Giovanni Segantini’s youth
Segantini was born on January 15, 1858 in what was then the Austrian city of Arco, the son of street vendor Agostino Segantini and Margherita de Girardi. His mother died early. When he was seven, Giovanni was sent to live with his half-sister, Irene, in Milan, where he spent a difficult childhood and youth. He trained to be a shoemaker, worked in his half-brother Napoleone’s photography and chemist’s shop and was assistant to a decorative painter. He attended courses at the Accademia di Belle Arti di Brera in Milan and achieved his first success with his painting, “Il coro di Sant’Antonio” (The Choir of the Church of Sant’Antonio).
Brianza
In 1881, Segantini turned his back on the city, moving to Brianza, the lake district between Milan and Como, with Luigia Bugatti, known as Bice. His rejection of the city and the Academy, with its doctrinaire rules and prescribed mythological and religious subject matter, is typical of the times. Like many artists, Segantini looked beyond traditional forms of painting in search of naturalistic, simple motifs from everyday life. At that time, Brianza was a rural landscape, and Segantini immediately set to work studying the daily lives of the peasants. The close relationship between the shepherds or shepherdesses and their animals was a favorite pictorial motif, which the artist also repeatedly took up in Graubünden. In 1882, the unmarried couple’s first son, Gottardo, (who was later to became a painter himself and also wrote his father’s biography) was born, followed in later years by sons Alberto and Mario and daughter Bianca.

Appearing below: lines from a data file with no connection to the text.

-- ==== Sys2Proof/Machine/CoreOps.lean ====
section
/-! DEFINITION. What the events of a core share (spec file 04): plans, streams and their descriptors, the work a stream
belongs to, waits and signals, tile counters and claims, and how an operation's effects reach the device. -/

namespace Sys2Proof.Machine

/-! ## Plans, steps, tasks -/

/-- A plan by its handle. -/
def Dev.plan (d : Dev) (h : Nat) : Plan := Tab.get {} d.plans h
/-- Change a plan. -/
def Dev.updPlan (d : Dev) (h : Nat) (f : Plan → Plan) : Dev := { d with plans := Tab.upd {} d.plans h f }
/-- A core. -/
def Dev.core (d : Dev) (n : Nat) : Core := Tab.get {} d.cores n
/-- Change a core. -/
def Dev.updCore (d : Dev) (n : Nat) (f : Core → Core) : Dev := { d with cores := Tab.upd {} d.cores n f }
/-- A live stream. -/
def Cad.stream (c : Cad) (n : Nat) : Stream := Tab.get {} c.streams n
/-- Change a live stream. -/
def Cad.updStream (c : Cad) (n : Nat) (f : Stream → Stream) : Cad := { c with streams := Tab.upd {} c.streams n f }
/-- Change the running task of a live stream. -/
def Dev.updTask (d : Dev) (n : Nat) (f : Task → Task) : Dev :=
  { d with cad := d.cad.updStream n (fun s => { s with running := s.running.map f }) }

/-- The step in progress, or the step that has started while it has not completed (R458). -/
def Plan.run_ (p : Plan) (second : Bool) : Option StepRun := if second then p.overlap else p.cur
/-- Change that step. -/
def Plan.updRun (p : Plan) (second : Bool) (f : StepRun → StepRun) : Plan :=
  if second then { p with overlap := p.overlap.map f } else { p with cur := p.cur.map f }
/-- Change a step of a plan. -/
def Dev.updRun (d : Dev) (h : Nat) (second : Bool) (f : StepRun → StepRun) : Dev := d.updPlan h (fun p => p.updRun second f)

/-- A step fails: the first failure decides, the Cob applies no further update, and its cores stop at their next stop
points (R109, R143, R187). -/
def StepRun.fail (r : StepRun) (st fault entry : Nat) : StepRun :=
  if r.bad = 0 then { r with bad := st, faultAt := fault, workFault := entry, noUpdate := true, halting := true }
  else { r with noUpdate := true, halting := true }

/-- Fail the step or the live task that a stream belongs to. -/
def Dev.failWork (d : Dev) (c : Ctx) (st entry : Nat) : Dev :=
  if c.live then d.updTask c.stream (fun t => if t.bad = 0 then { t with bad := st, fault := entry } else t)
  else d.updRun c.plan c.second (fun r => r.fail st 0 entry)

/-- The plan is no longer valid: its structures met a parity error (R143). -/
def Dev.breakPlan (d : Dev) (c : Ctx) : Dev := (d.updPlan c.plan (fun p => { p with valid := false })).failWork c stParity 0

/-- The stream's work is coming to a halt: a failed or aborted step, a failed or dropped task. -/
def Dev.halting (d : Dev) (c : Ctx) : Bool :=
  if c.live then
    match (d.cad.stream c.stream).running with
    | some t => t.bad != 0 || t.dropped
    | none => true
  else
    match (d.plan c.plan).run_ c.second with
    | some r => r.halting
    | none => true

Segantini Familie: von links Alberto, Giovanni, Bice, Mario, Baba Uffer, Gottardo, Bianca
Graubünden
In August 1886, after a long exploratory trip, Giovanni Segantini settled in Savognin, an Alpine farming village in the Oberhalbstein region of Graubünden. Shortly afterwards, in the winter of 1886/87, his art dealer, Vittore Grubicy, visited telling his protégé about the latest developments in the art world in France. However, it was the Alpine landscape, with its crystal-clear light, which led Segantini to discover a new pictorial language. He sometimes gave the closely observed mountain landscapes symbolic content, creating allegorical visions of extraordinary luminosity. This shift away from realistic genre painting came at a time when it was in crisis all across Europe.
After eight years in Savognin, Giovanni Segantini moved with his family to the Engadine, perhaps to escape his creditors. In 1894, he took up residence in the Chalet Kuoni in Maloja. Here, the artist – whose paintings were among the most expensive of the day – continued to enjoy the extravagant lifestyle of the Milanese upper classes, which rapidly swallowed up his increasingly high fees. The family spent the winters in Soglio, in the Bregaglia valley.
On September 28, 1899, at age 41, Segantini unexpectedly died of peritonitis on the Schafberg, high above Pontresina, while working on the middle section of his Alpine Triptych.